== WHAT IS EXPECTED ==
Among the records that follow, how many lines include the string "unlisted"? Only the number is wanted.

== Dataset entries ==

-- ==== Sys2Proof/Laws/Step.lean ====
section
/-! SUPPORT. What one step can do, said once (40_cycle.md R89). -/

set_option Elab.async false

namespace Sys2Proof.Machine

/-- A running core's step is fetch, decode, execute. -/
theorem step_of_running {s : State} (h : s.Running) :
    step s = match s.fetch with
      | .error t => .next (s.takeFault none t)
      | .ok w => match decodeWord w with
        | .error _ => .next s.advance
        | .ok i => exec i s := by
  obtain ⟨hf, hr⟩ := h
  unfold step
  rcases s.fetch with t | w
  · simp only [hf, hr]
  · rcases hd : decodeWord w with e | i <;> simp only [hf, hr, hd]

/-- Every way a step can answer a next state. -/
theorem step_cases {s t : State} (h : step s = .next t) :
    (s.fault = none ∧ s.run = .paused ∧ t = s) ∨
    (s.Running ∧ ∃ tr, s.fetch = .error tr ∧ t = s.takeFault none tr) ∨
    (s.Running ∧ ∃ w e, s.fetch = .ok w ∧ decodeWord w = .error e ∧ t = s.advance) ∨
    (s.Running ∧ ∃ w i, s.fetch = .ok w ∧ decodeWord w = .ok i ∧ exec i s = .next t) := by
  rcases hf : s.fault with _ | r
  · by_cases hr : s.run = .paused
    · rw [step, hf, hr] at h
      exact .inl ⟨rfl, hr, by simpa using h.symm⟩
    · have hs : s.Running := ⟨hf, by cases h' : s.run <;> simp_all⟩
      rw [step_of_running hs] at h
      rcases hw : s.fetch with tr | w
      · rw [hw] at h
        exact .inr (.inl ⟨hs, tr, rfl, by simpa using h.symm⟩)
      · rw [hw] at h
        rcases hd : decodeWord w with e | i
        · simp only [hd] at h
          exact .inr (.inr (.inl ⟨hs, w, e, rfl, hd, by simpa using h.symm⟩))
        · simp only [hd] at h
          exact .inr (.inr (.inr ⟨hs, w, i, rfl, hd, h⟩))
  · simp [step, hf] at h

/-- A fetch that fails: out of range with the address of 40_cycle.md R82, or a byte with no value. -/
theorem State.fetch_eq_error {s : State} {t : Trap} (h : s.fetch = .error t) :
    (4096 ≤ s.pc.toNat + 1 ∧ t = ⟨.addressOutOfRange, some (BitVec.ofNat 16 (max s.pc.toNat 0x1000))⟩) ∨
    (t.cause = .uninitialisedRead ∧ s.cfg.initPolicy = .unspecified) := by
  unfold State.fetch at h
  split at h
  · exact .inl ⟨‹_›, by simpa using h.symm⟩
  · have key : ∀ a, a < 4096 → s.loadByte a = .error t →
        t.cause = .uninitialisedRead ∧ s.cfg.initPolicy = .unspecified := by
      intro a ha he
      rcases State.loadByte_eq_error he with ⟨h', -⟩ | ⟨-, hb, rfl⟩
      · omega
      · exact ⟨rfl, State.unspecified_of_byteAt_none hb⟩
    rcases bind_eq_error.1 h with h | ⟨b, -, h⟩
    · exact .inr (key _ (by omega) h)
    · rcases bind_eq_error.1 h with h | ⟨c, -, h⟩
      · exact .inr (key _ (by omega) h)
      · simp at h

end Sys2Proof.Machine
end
--
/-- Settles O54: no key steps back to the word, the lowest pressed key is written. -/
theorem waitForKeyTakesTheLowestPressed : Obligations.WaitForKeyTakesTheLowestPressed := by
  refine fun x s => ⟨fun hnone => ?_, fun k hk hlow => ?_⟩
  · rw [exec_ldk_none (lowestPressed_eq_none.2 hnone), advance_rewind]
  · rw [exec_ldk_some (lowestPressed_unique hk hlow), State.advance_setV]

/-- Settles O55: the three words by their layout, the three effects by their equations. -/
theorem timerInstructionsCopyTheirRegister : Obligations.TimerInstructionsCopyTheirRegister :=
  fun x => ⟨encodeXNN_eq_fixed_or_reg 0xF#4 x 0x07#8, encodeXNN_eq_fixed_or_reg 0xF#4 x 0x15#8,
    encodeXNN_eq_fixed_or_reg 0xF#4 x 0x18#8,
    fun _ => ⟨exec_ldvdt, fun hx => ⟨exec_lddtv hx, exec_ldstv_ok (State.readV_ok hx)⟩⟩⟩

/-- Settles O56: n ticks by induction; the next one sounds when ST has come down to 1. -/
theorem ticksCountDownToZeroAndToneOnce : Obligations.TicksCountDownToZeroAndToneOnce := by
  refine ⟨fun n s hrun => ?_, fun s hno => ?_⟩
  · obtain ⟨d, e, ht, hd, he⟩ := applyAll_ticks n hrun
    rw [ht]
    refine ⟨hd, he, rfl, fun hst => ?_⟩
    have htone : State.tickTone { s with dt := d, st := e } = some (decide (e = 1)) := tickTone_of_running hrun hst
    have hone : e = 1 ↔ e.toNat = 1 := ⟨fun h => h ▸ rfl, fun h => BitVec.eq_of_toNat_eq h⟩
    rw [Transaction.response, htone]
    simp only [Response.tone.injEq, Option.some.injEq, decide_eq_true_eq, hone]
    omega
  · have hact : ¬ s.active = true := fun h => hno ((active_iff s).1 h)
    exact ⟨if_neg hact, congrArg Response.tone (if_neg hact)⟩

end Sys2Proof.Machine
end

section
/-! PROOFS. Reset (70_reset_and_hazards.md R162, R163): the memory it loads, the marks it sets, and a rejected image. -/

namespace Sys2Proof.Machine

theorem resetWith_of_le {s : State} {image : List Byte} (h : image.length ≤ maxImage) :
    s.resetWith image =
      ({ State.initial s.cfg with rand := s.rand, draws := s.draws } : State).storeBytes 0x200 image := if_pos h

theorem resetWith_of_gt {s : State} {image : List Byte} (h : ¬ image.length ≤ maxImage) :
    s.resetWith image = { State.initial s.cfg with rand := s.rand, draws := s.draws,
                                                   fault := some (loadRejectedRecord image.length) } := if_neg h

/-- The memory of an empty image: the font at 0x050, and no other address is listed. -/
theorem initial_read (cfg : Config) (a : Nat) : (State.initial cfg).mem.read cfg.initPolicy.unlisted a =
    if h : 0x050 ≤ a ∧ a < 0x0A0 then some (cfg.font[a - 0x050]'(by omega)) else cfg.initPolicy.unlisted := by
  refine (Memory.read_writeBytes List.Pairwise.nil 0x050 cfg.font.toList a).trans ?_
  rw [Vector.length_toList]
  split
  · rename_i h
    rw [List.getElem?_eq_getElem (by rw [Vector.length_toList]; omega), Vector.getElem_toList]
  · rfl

== EXPECTED ANSWER ==
2